Stamattina, l’Africa si è svegliata al suono dell’ennesimo colpo di mano militare della sua storia. Stavolta, il protagonista è la Guinea, il poverissimo stato dell’Africa occidentale che, nella sua storia, ha conosciuto solamente due presidenti, entrambi provenienti dalle Forze Armate. A séguito della morte del 74enne capo di stato Lansana Conte, avvenuta ieri notte probabilmente per motivi di salute, l’esercito ha annunciato di aver preso il controllo del Paese e di aver sciolto Parlamento, governo, partiti e sindacati.
“Al momento la situazione nella capitale Conakry è tranquilla, la gente non è scesa per strada e attende gli sviluppi della situazione”, fa sapere a Panorama.it il giornalista Abdoulaye Conde, direttore del giornale locale La Nouvelle Tribune. “Il Comitato che ha preso il potere è composto da giovani ufficiali dell’esercito, che hanno accusato le istituzioni politiche di essere le responsabili dello stato disastrato della nostra economia.
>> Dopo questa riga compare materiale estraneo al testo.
theorem trackingTick_takes (s : State) (c : ChanObs) (on : s.receiverOn = true) (due : s.issued 1000000 s.pos.tick = true) (few : c.ch < 96) :
    (s.tickMissed 6 (c.ch / 48) = false →
      ∃ t, exec (.trackingTick [c]) s = .next t ∧ t.pos.tick = s.pos.tick + 1 ∧ SMap.get? t.pos.chans c.ch = some c ∧
        t.get (F.GNS_CH_STAT_STATE_L1.at c.ch) = (if c.sat = 0 then 0 else min 5 (max 1 c.stA)) ∧
        t.get (F.GNS_CH_STAT_STATE_L5.at c.ch) = (if c.sat = 0 then 0 else min 5 (max 1 c.stB)) ∧
        t.get (F.GNS_CH_STAT_CN0_L1.at c.ch) = (if c.sat = 0 then 0 else min 255 c.cn0A) ∧
        t.get (F.GNS_CH_STAT_CN0_L5.at c.ch) = (if c.sat = 0 then 0 else min 255 c.cn0B) ∧
        (c.ephem = true → c.lockA = true ∨ c.lockB = true → c.sat ≠ 0 → SMap.get? t.pos.ephem c.sat = some s.rtc.t.secs)) ∧
    (s.tickMissed 6 (c.ch / 48) = true →
      ∃ t, exec (.trackingTick [c]) s = .next t ∧ t.pos = { s.pos with tick := s.pos.tick + 1 }) := by
  obtain ⟨f, eq, take, skip⟩ := trackingTick_eq (s := s.begin) on due [c]
  constructor
  · intro heard
    obtain ⟨lost, taken⟩ := take s.begin.tickStarted c few heard
    rw [List.foldl_cons, List.foldl_nil, taken] at eq
    have pos : (s.begin.tickStarted.channelTaken c lost).tickCounted.pos = (s.begin.tickStarted.channelTaken c lost).pos := tickCounted_pos _
    have chans : (s.begin.tickStarted.channelTaken c lost).pos.tick = s.pos.tick + 1 ∧
        (s.begin.tickStarted.channelTaken c lost).pos.chans = SMap.insert s.pos.chans c.ch c := by
      unfold State.channelTaken State.keepEphem
      split <;> exact ⟨rfl, rfl⟩
    have get : ∀ f ∈ [F.GNS_CH_STAT_STATE_L1, F.GNS_CH_STAT_STATE_L5, F.GNS_CH_STAT_CN0_L1, F.GNS_CH_STAT_CN0_L5],
        (s.begin.tickStarted.channelTaken c lost).tickCounted.get (f.at c.ch) =
          ((s.begin.tickStarted.modPos fun p => { p with chans := SMap.insert p.chans c.ch c, lost := lost }).showChan c).get (f.at c.ch) :=
      fun f hf => (tickCounted_get _ c.ch few hf).trans (keepEphem_get ..)
    obtain ⟨l1, l5, n1, n5⟩ := showChan_get (s.begin.tickStarted.modPos fun p => { p with chans := SMap.insert p.chans c.ch c, lost := lost }) c
    refine ⟨_, congrArg (fun u => Host.Outcome.next (s.after u)) eq, ?_, ?_, (get _ (by decide)).trans l1, (get _ (by decide)).trans l5,
      (get _ (by decide)).trans n1, (get _ (by decide)).trans n5, fun ephem lock sat => ?_⟩
    · exact (congrArg Positioning.tick pos).trans chans.1
    · rw [State.after_pos, pos, chans.2]
      exact SMap.get?_insert_self ..
    · rw [State.after_pos, pos]
      unfold State.channelTaken State.keepEphem
      rw [if_pos (by rcases lock with h | h <;> simp [ephem, h, sat])]
      exact SMap.get?_insert_self ..
  · intro missed
    rw [List.foldl_cons, List.foldl_nil, skip _ _ (show s.begin.tickStarted.tickMissed 6 (c.ch / 48) = true from missed)] at eq
    exact ⟨_, congrArg (fun u => Host.Outcome.next (s.after u)) eq, tickCounted_pos _⟩
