/-- R121, first two rows: an image of 0s gives 0s and an image of 255s gives L1s, by DIFFUSE in binary64 with any kernel
that passes the checks. -/
def Obligations.DiffuseUniformExtremes : Prop :=
  ∀ (s : State) (w : Nat → Nat → F64), s.DepthLegal → s.SizeLegal Config.params → s.KernelLegal Config.params w →
    ∃ t, exec .diffuse s = .next t ∧
      ((∀ i < s.N, Mem.cell s.pix i = some 0#8) → ∀ i < s.N, Mem.cell t.qbuf i = some 0#2) ∧
      ((∀ i < s.N, Mem.cell s.pix i = some 255#8) →
        ∀ i < s.N, Mem.cell t.qbuf i = some (BitVec.ofNat 2 (2 ^ s.BPP - 1)))

/-- R115: scattering errors forward is the left fold of R115. The sample of pixel j when it is visited is its normalised
intensity with the contributions of the earlier pixels added in source order, in every NUM record. R113: its bit is 1
above HALF, the tie field at HALF, and 0 otherwise; so in binary64 a NaN gives 0, +inf gives 1 and -inf gives 0, and the
sample 0.5 gives the tie field. -/
def Obligations.SampleIsFoldOfContributions : Prop :=
  (∀ (α : Type) (num : NumOps α) (W H mid : Nat) (taps : List (Tap α)) (tie : Bool) (px : List Byte),
    px.length = W * H → ∀ j < W * H, ∃ (out : List (α × Bool)) (p : Byte) (v : α) (b : Bool),
      out = diffusePixels num W H mid taps tie px ∧ out.length = W * H ∧ px[j]? = some p ∧ out[j]? = some (v, b) ∧
      b = (if num.lt (num.div (num.num 1) (num.num 2)) v then true
        else if num.eq v (num.div (num.num 1) (num.num 2)) then tie else false) ∧
      v = (out.zipIdx.take j).foldl
        (fun acc src => taps.foldl
          (fun acc t =>
            if tapTarget W H mid (src.2 / W) (src.2 % W) t.row t.col = some j
            then num.add acc (num.mul (num.sub src.1.1 (num.num src.1.2.toNat)) t.weight) else acc) acc)
        (num.div (num.num p.toNat) (num.num 255))) ∧
  ∀ tie : Bool,
    (∀ v : F64, 0x7FF0000000000000 < v.toNat % 2 ^ 63 → round01 binary64 v tie = false) ∧
    round01 binary64 0x7FF0000000000000#64 tie = true ∧ round01 binary64 0xFFF0000000000000#64 tie = false ∧
    round01 binary64 0x3FE0000000000000#64 tie = tie

/-- R111, R116: an applied kernel cell reaches only a pixel of the image that the scan has not yet visited, at r rows
below and c - mid columns to the right. -/
def Obligations.AppliedCellsReachLaterPixels : Prop :=
  ∀ W H mid i r c j : Nat, i < W * H → (1 ≤ r ∨ (r = 0 ∧ mid < c)) → tapTarget W H mid (i / W) (i % W) r c = some j →
    i < j ∧ j < W * H ∧ j / W = i / W + r ∧ j % W + mid = i % W + c

/-- R115: one source sends at most one contribution to a given target: distinct kernel cells have distinct targets. -/
def Obligations.OneContributionPerTarget : Prop :=
  ∀ W H mid y x r c r' c' j : Nat, x < W → tapTarget W H mid y x r c = some j → tapTarget W H mid y x r' c' = some j →
    r = r' ∧ c = c'

/-- R116: error is dropped exactly where the target is outside the image, as a signed comparison says. -/
def Obligations.TargetsAreClipped : Prop :=
  ∀ W H mid y x r c : Nat,
    tapTarget W H mid y x r c = none ↔
      (H ≤ y + r ∨ (x : Int) + c - mid < 0 ∨ (W : Int) ≤ (x : Int) + c - mid)

/-- R122: in exact rational arithmetic, with applied weights that are not negative and sum to at most 1, every sample
lies in [-1/2, 3/2] and every error is at most 1/2 in magnitude. -/
def Obligations.ExactSamplesBounded : Prop :=
  ∀ (W H mid : Nat) (taps : List (Tap ℚ)) (tie : Bool) (px : List Byte), px.length = W * H →
    (∀ t ∈ taps, 0 ≤ t.weight) → (taps.map (fun t => t.weight)).sum ≤ 1 →
    ∀ vb ∈ diffusePixels exactRational W H mid taps tie px,
      -(1 / 2) ≤ vb.1 ∧ vb.1 ≤ 3 / 2 ∧ |vb.1 - (vb.2.toNat : ℚ)| ≤ 1 / 2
Finora, nessun leader politico ha reagito”. Intenzione del Comitato sarebbe quella di nominare un presidente militare e un premier civile, che saranno responsabili della transizione attraverso la nomina di un governo. Stanchi del malgoverno di Conte, colpevole di aver precipitato nella miseria il Paese primo produttore di bauxite al mondo, ricchissimo di risorse idriche e minerarie, i giovani militari avrebbero deciso di avviare un nuovo corso. Utilizzando però i vecchi sistemi della politica guineana.
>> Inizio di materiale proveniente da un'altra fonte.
-- ==== Sys2Proof/Laws/State.lean ====
section
/-! SUPPORT. One lemma per field of the state per update, and per derived operand for the updates that keep it: no later
proof unfolds a record update. -/

namespace Sys2Proof.Machine

/-! ## withFresh -/

@[simp] theorem State.withFresh_irqen (s : State) (n : Nat) : (s.withFresh n).irqen = s.irqen := rfl
@[simp] theorem State.withFresh_busy (s : State) (n : Nat) : (s.withFresh n).busy = s.busy := rfl
@[simp] theorem State.withFresh_done (s : State) (n : Nat) : (s.withFresh n).done = s.done := rfl
@[simp] theorem State.withFresh_err (s : State) (n : Nat) : (s.withFresh n).err = s.err := rfl
@[simp] theorem State.withFresh_warn (s : State) (n : Nat) : (s.withFresh n).warn = s.warn := rfl
@[simp] theorem State.withFresh_busywr (s : State) (n : Nat) : (s.withFresh n).busywr = s.busywr := rfl
@[simp] theorem State.withFresh_errcode (s : State) (n : Nat) : (s.withFresh n).errcode = s.errcode := rfl
@[simp] theorem State.withFresh_errinfo (s : State) (n : Nat) : (s.withFresh n).errinfo = s.errinfo := rfl
@[simp] theorem State.withFresh_errarg (s : State) (n : Nat) : (s.withFresh n).errarg = s.errarg := rfl
@[simp] theorem State.withFresh_mode (s : State) (n : Nat) : (s.withFresh n).mode = s.mode := rfl
@[simp] theorem State.withFresh_bpp (s : State) (n : Nat) : (s.withFresh n).bpp = s.bpp := rfl
@[simp] theorem State.withFresh_padmode (s : State) (n : Nat) : (s.withFresh n).padmode = s.padmode := rfl
@[simp] theorem State.withFresh_edtie (s : State) (n : Nat) : (s.withFresh n).edtie = s.edtie := rfl
@[simp] theorem State.withFresh_width (s : State) (n : Nat) : (s.withFresh n).width = s.width := rfl
@[simp] theorem State.withFresh_height (s : State) (n : Nat) : (s.withFresh n).height = s.height := rfl
@[simp] theorem State.withFresh_krows (s : State) (n : Nat) : (s.withFresh n).krows = s.krows := rfl
@[simp] theorem State.withFresh_kcols (s : State) (n : Nat) : (s.withFresh n).kcols = s.kcols := rfl
@[simp] theorem State.withFresh_tsize (s : State) (n : Nat) : (s.withFresh n).tsize = s.tsize := rfl
@[simp] theorem State.withFresh_outlen (s : State) (n : Nat) : (s.withFresh n).outlen = s.outlen := rfl
@[simp] theorem State.withFresh_pending (s : State) (n : Nat) : (s.withFresh n).pending = s.pending := rfl
@[simp] theorem State.withFresh_pix (s : State) (n : Nat) : (s.withFresh n).pix = s.pix := rfl
@[simp] theorem State.withFresh_qbuf (s : State) (n : Nat) : (s.withFresh n).qbuf = s.qbuf := rfl
@[simp] theorem State.withFresh_out (s : State) (n : Nat) : (s.withFresh n).out = s.out := rfl
@[simp] theorem State.withFresh_kmem (s : State) (n : Nat) : (s.withFresh n).kmem = s.kmem := rfl
@[simp] theorem State.withFresh_tmem (s : State) (n : Nat) : (s.withFresh n).tmem = s.tmem := rfl
@[simp] theorem State.withFresh_fresh (s : State) (n : Nat) : (s.withFresh n).fresh = n := rfl
@[simp] theorem State.withFresh_agenda (s : State) (n : Nat) : (s.withFresh n).agenda = s.agenda := rfl
@[simp] theorem State.withFresh_reply (s : State) (n : Nat) : (s.withFresh n).reply = s.reply := rfl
Nonostante i progressi politici realizzati dall’Africa, alcuni Paesi non sono stati toccati dalla ventata di democrazia che ha investito il continente negli ultimi vent’anni. La Guinea è uno di questi: indipendente dal 1958, grazie a quel Sekou Toure che ebbe il coraggio di affrancare il Paese dalla madrepatria francese, la Guinea cominciò il suo calvario molto presto. Isolato a livello internazionale, Toure sposò il comunismo avviando una repressione sistematica degli oppositori politici e instaurando un regime del terrore. Alla sua morte, nel 1984, l’allora ufficiale dell’esercito Lansana Conte prese il potere grazie a un colpo di stato. E se da allora la macchina repressiva si è allentata consentendo ai guineani di respirare, l’economia non si è mai ripresa dai disastri del precedente regime. Oggi il Paese è al collasso, i servizi di base sono scadenti e la disoccupazione è alta.
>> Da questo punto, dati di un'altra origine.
-- ==== Sys2Proof/Tests/Slice0.lean ====
section
/-! SUPPORT. Tests: the checks of WellFormed refuse ill-formed terms, the words of the encoding decode, one step gives
the vectors of spec/95_test_vectors.md, and each obligation's hypotheses are met by a concrete state. -/

namespace Sys2Proof.Tests

open Sys2Proof.Machine

/-! ## Well-formedness smoke -/

/-- A bit of RSV is set (R90). -/
theorem test_wf_reserved_bit_refused : wordReservedOk 0x00000011#32 = false ∧ wordWf 0x80000001#32 = false := by decide
/-- OP 7 and OP 15 are reserved (R92). -/
theorem test_wf_reserved_op_refused : wordOpOk 0x7#32 = false ∧ wordWf 0xF#32 = false := by decide
/-- A byte write of 256 and a half-word write of 65536 (R60). -/
theorem test_wf_wide_write_refused :
    (Event.write 0x2000#24 .one 0x100#32).wf = false ∧ (Event.write 0x2000#24 .two 0x10000#32).wf = false := by decide
/-- Each constraint of R6, and the two lower bounds of U16, broken in turn. -/
theorem test_wf_params_refused :
    ({ krMax := 1 } : Params).wf = false ∧ ({ krMax := 16 } : Params).wf = false ∧
    ({ kcMax := 6 } : Params).wf = false ∧ ({ kcMax := 17 } : Params).wf = false ∧
    ({ tMax := 7 } : Params).wf = false ∧ ({ tMax := 256 } : Params).wf = false ∧
    ({ maxW := 0 } : Params).wf = false ∧ ({ maxH := 65536, maxW := 1 } : Params).wf = false ∧
    ({ maxW := 2049 } : Params).wf = false ∧ ({ maxPix := 4194303 } : Params).wf = false ∧
    ({ outCap := 1048575 } : Params).wf = false ∧ ({ outCap := 0x400001 } : Params).wf = false ∧
    ({ blockBase := 0x800000 } : Params).wf = false := by decide
theorem test_wf_accepts :
    wordWf 0x6#32 = true ∧ (Event.write 0x2000#24 .one 0xFF#32).wf = true ∧ Config.params.wf = true ∧
    Instr.process.wf = true := ⟨by decide, by decide, Config.params_wf, by decide⟩

/-! ## Decoding: words written out from the opcode map of spec/30_encoding.md R92 -/

theorem test_decode_nop : decode [0x00#8, 0x00#8, 0x00#8, 0x00#8] = .ok (.nop, []) := by rfl
theorem test_decode_diffuse : decode [0x01#8, 0x00#8, 0x00#8, 0x00#8] = .ok (.diffuse, []) := by rfl
theorem test_decode_ordered : decode [0x02#8, 0x00#8, 0x00#8, 0x00#8] = .ok (.ordered, []) := by rfl
theorem test_decode_quantize : decode [0x03#8, 0x00#8, 0x00#8, 0x00#8] = .ok (.quantize, []) := by rfl
theorem test_decode_pack : decode [0x04#8, 0x00#8, 0x00#8, 0x00#8] = .ok (.pack, []) := by rfl
theorem test_decode_process : decode [0x05#8, 0x00#8, 0x00#8, 0x00#8] = .ok (.process, []) := by rfl
theorem test_decode_softreset : decode [0x06#8, 0x00#8, 0x00#8, 0x00#8] = .ok (.softreset, []) := by rfl
/-- Illegal words of R94, and the byte order of R73: 0x00000100 has its set bit in the second byte. -/
theorem test_decode_rejects :
    decode [0x07#8, 0x00#8, 0x00#8, 0x00#8] = .error (.reservedOp 0x7#32) ∧
    decode [0x01#8, 0x01#8, 0x00#8, 0x00#8] = .error (.reservedBits 0x101#32) ∧
    decode [0x01#8, 0x00#8] = .error (.truncated 2) := by
  refine ⟨?_, ?_, ?_⟩ <;> rfl
theorem test_decodeTableWord : decodeTableWord 32 5 = some .process ∧ decodeTableWord 32 0x15 = none := by decide

/-! ## Small states -/

/-- The next state a step answers, where it answers one. -/
def nextOf : Host.Outcome State Fault Refusal → Option State
  | .next s => some s
  | .fault _ => none
  | .refused _ => none

/-- After reset, with CFG, WIDTH, HEIGHT and PIX written. -/
def page (mode bpp pad : BitVec 2) (w h : Word) (pixels : List Byte) : State :=
  { State.reset with mode := mode, bpp := bpp, padmode := pad, width := w, height := h, pix := Mem.enum 0 pixels }

/-- After reset, with CFG, WIDTH and QBUF written: one row. -/
def row (bpp pad : BitVec 2) (values : List QVal) : State :=
  { State.reset with
    bpp := bpp, padmode := pad, width := BitVec.ofNat 32 values.length, height := 1#32, qbuf := Mem.enum 0 values }

/-- The bytes of a weight, lowest first (R64). -/
def weightBytes (w : F64) : List Byte := (List.range 8).map (fun b => w.extractLsb' (8 * b) 8)

/-- The weights of the kernel FS of R123, patterns of spec/93_implementation_defined.md G1: 7/16, 3/16, 5/16, 1/16. -/
def fsWeight (r c : Nat) : F64 :=
  if r = 0 then 0x3FDC000000000000#64
  else if c = 0 then 0x3FC8000000000000#64
  else if c = 1 then 0x3FD4000000000000#64 else 0x3FB0000000000000#64

/-- KMEM with FS loaded: cells (0,2) at byte 16, (1,0) to (1,2) at bytes 56 to 79. -/
def fsKmem : Mem Byte :=
  Mem.enum 16 (weightBytes (fsWeight 0 2)) ++
    Mem.enum 56 (weightBytes (fsWeight 1 0) ++ weightBytes (fsWeight 1 1) ++ weightBytes (fsWeight 1 2))

/-- The state with FS loaded. -/
def withFs (s : State) : State := { s with krows := 2#32, kcols := 3#32, kmem := fsKmem }

/-- A command accepted: BUSY and its word in PENDING. -/
def pending (i : Instr) (s : State) : State := s.accept (encode i)

/-! ## One step, against the vectors of spec/95_test_vectors.md -/

/-- V-CT-1: STATUS 0x2, ERRCODE 0. -/
theorem test_nop :
    (nextOf (step (State.reset.withFetchWord 32 0))).map (fun t => (t.statusWord, t.errcode)) =
      some (0x2#32, 0#8) := by decide
/-- V-CT-2: ERR(7, 0x10, 0x7), STATUS 0x6. -/
theorem test_illegal :
    (nextOf (step (State.reset.withFetchWord 32 7))).map (fun t => (t.statusWord, t.errcode, t.errinfo, t.errarg)) =
      some (0x6#32, 7#8, 0x10#8, 7#32) := by decide
/-- V-ED-6: a negative sample at pixel (0,1). -/
theorem test_diffuse_negative_sample :
    (nextOf (exec .diffuse (withFs (page 0#2 1#2 0#2 4#32 2#32
      [200#8, 10#8, 30#8, 220#8, 90#8, 160#8, 45#8, 250#8])))).map (fun t => t.qbuf) =
      some (Mem.enum 0 [1#2, 0#2, 0#2, 1#2, 0#2, 1#2, 0#2, 1#2]) := by decide +kernel
/-- V-ED-9 with TIE 1: the sample of pixel 1 is exactly one half. -/
theorem test_diffuse_tie :
    (nextOf (exec .diffuse { page 0#2 1#2 0#2 2#32 1#32 [1#8, 127#8] with
      edtie := true, krows := 1#32, kcols := 3#32,
      kmem := Mem.enum 16 (weightBytes 0x3FE0000000000000#64) })).map (fun t => t.qbuf) =
      some (Mem.enum 0 [0#2, 1#2]) := by decide +kernel
/-- V-OD-1: the source's example S1, corrected. -/
theorem test_ordered :
    (nextOf (exec .ordered { page 0#2 1#2 0#2 2#32 2#32 [10#8, 200#8, 50#8, 180#8] with
      tsize := 2#32, tmem := [(0, 0#8), (1, 128#8), (16, 64#8), (17, 192#8)] })).map (fun t => t.qbuf) =
      some (Mem.enum 0 [1#2, 1#2, 0#2, 0#2]) := by decide
/-- V-OD-3: equal is not above. -/
theorem test_ordered_equal :
    (nextOf (exec .ordered { page 0#2 1#2 0#2 2#32 1#32 [127#8, 128#8] with tsize := 1#32, tmem := [(0, 127#8)] })).map
      (fun t => t.qbuf) = some (Mem.enum 0 [0#2, 1#2]) := by decide
/-- V-QZ-2. -/
theorem test_quantize :
    (nextOf (exec .quantize (page 0#2 2#2 0#2 8#32 1#32
      [0#8, 63#8, 64#8, 127#8, 128#8, 191#8, 192#8, 255#8]))).map (fun t => t.qbuf) =
      some (Mem.enum 0 [0#2, 0#2, 1#2, 1#2, 2#2, 2#2, 3#2, 3#2]) := by decide
/-- V-ER-9: ERR(3, 0x24, 0) from reset. -/
theorem test_quantize_depth :
    (nextOf (exec .quantize State.reset)).map (fun t => (t.errcode, t.errinfo, t.errarg, t.qbuf)) =
      some (3#8, 0x24#8, 0#32, []) := by decide
/-- V-PK-10, PAD 1: the last pixel is padded with 3s, that is with zero fields. -/
theorem test_pack_pad :
    (nextOf (exec .pack (row 2#2 1#2 [0#2, 1#2, 2#2, 3#2, 1#2]))).map (fun t => (t.out, t.outlen, t.statusWord)) =
      some ([(0, 0xE4#8), (1, 0x80#8)], 2#32, 0xA#32) := by decide
/-- V-PK-11: ERR(9, 0xFF, 1). -/
theorem test_pack_qrange :
    (nextOf (exec .pack (row 1#2 0#2 [0#2, 2#2, 1#2, 3#2, 0#2, 0#2, 0#2, 0#2]))).map
      (fun t => (t.errcode, t.errinfo, t.errarg, t.out)) = some (9#8, 0xFF#8, 1#32, []) := by decide
/-- Program P1: S3 by PROCESS with MODE 0. -/
theorem test_process :
    (nextOf (exec .process (page 0#2 2#2 0#2 4#32 1#32 [0#8, 100#8, 150#8, 255#8]))).map
      (fun t => (t.qbuf, t.out, t.outlen)) =
      some (Mem.enum 0 [0#2, 1#2, 2#2, 3#2], [(0, 0xE4#8)], 1#32) := by decide
/-- V-CT-11: the packing's check fails first, QBUF is kept. -/
theorem test_process_checks_first :
    (nextOf (exec .process { withFs (page 1#2 1#2 0#2 3#32 1#32 [1#8, 2#8, 3#8]) with
      qbuf := Mem.enum 0 [2#2, 2#2, 2#2] })).map (fun t => (t.errcode, t.errinfo, t.errarg, t.qbuf)) =
      some (4#8, 0x24#8, 3#32, Mem.enum 0 [2#2, 2#2, 2#2]) := by decide +kernel
/-- V-CT-6: every register cleared, STATUS 0x2; a memory cell is kept. -/
theorem test_softreset :
    nextOf (exec .softreset { page 1#2 2#2 3#2 4#32 5#32 [9#8] with err := true, busywr := true, irqen := true }) =
      some { State.reset with done := true, pix := [(0, 9#8)] } := by decide
/-- V-CT-8: five refused accesses. -/
theorem test_bus_refused :
    accessRegion Config.params 0x14 1 = none ∧ accessRegion Config.params 0x14 2 = none ∧
    accessRegion Config.params 0x400001 4 = none ∧ accessRegion Config.params 0x3000 4 = none ∧
    accessRegion Config.params 0x10E0 4 = none := by decide
/-- Program P1's fourth line: four pixels by one 32-bit write, little-endian. -/
theorem test_bus_write_pix :
    (State.reset.busWrite Config.params 0x400000 4 0xFF966400#32).pix = Mem.enum 0 [0#8, 100#8, 150#8, 255#8] := by
  decide
/-- V-CT-7: writing 1 to DONE drops irq. -/
theorem test_bus_status_clear :
    let s : State := { State.reset with irqen := true, done := true }
    s.irq = true ∧ (s.busWrite Config.params 0x14 4 2#32).statusWord = 0#32 ∧
      (s.busWrite Config.params 0x14 4 2#32).irq = false := by decide
/-- R222: a reset before a pending QUANTIZE runs leaves its N cells unwritten, and no other. -/
theorem test_reset_abandons :
    (nextOf (step { pending .quantize (page 0#2 1#2 0#2 2#32 1#32 [1#8, 2#8]) with
      qbuf := Mem.enum 0 [1#2, 1#2, 1#2], agenda := [.rst] })).map (fun t => (t.qbuf, t.busy, t.width)) =
      some ([(2, 1#2)], false, 0#32) := by decide
/-- R6, R191: a build with MAXW 8 rejects the width 9, which the default build takes. -/
theorem test_build_maxw :
    (nextOf (stepOn { maxW := 8 } (pending .quantize (page 0#2 1#2 0#2 9#32 1#32 [])))).map
      (fun t => (t.errcode, t.errinfo, t.errarg)) = some (2#8, 0x28#8, 9#32) ∧
    (nextOf (stepOn {} (pending .quantize (page 0#2 1#2 0#2 9#32 1#32 [])))).map (fun t => t.errcode) = some 0#8 := by
  decide
/-- R13: -0 is not below +0, so each is at least the other; a NaN compares as false. -/
theorem test_f64_ge :
    f64Ge 0#64 0x8000000000000000#64 = true ∧ f64Ge 0x8000000000000000#64 0#64 = true ∧
    f64Ge 0x7FF8000000000000#64 0x7FF8000000000000#64 = false ∧
    f64Ge 0x3FE0000000000000#64 0x3FF0000000000000#64 = false ∧
    f64Ge 0xBFE0000000000000#64 0xBFF0000000000000#64 = true := by decide
/-- R99, and program P1's line `SETCFG 0,2,0,0`. -/
theorem test_host_setcfg : opSetcfg 0#32 2#32 0#32 0#32 = [.wr .four 0x24#24 0x20#32] := by decide
/-- R99: LDW 1,2 goes to 0x1048 and 0x104C. -/
theorem test_host_ldw :
    opLdw Config.params 1 2 0x3FB0000000000000#64 =
      [.wr .four 0x1048#24 0#32, .wr .four 0x104C#24 0x3FB00000#32] := by decide
/-- Reset's memories are in canonical form. -/
theorem test_reset_memories_wf :
    Mem.Wf State.reset.pix ∧ Mem.Wf State.reset.qbuf ∧ Mem.Wf State.reset.out ∧ Mem.Wf State.reset.kmem ∧
    Mem.Wf State.reset.tmem := by decide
Il colpo di mano di oggi sarà l’alba di un nuovo corso per il Paese? “Il Comitato ha annunciato di voler allestire un governo competente, ora bisognerà capire l’atteggiamento della comunità internazionale”, prosegue Conde. L’Unione Africana per ora tace, facendo solo sapere di seguire con interesse gli sviluppi politici. Ma dubitare dell’ennesimo colpo di mano dei militari è lecito, visti i precedenti. Fumatore incallito e malato da tempo di diabete, negli ultimi anni l’autoritario Conte aveva ridotto il Paese alla paralisi, licenziando primi ministri a suo piacimento e disattendendo con regolarità tutti gli accordi presi con l’opposizione e i sindacati. Nel febbraio 2007, le manifestazioni organizzate dall’opposizione contro la crisi economica e l’operato dello stesso presidente furono represse nel sangue, provocando più di 180 morti secondo le cifre fornite dalle locali associazioni dei diritti umani. Ora la popolazione attende, nella speranza che quello appena iniziato sia veramente un nuovo corso.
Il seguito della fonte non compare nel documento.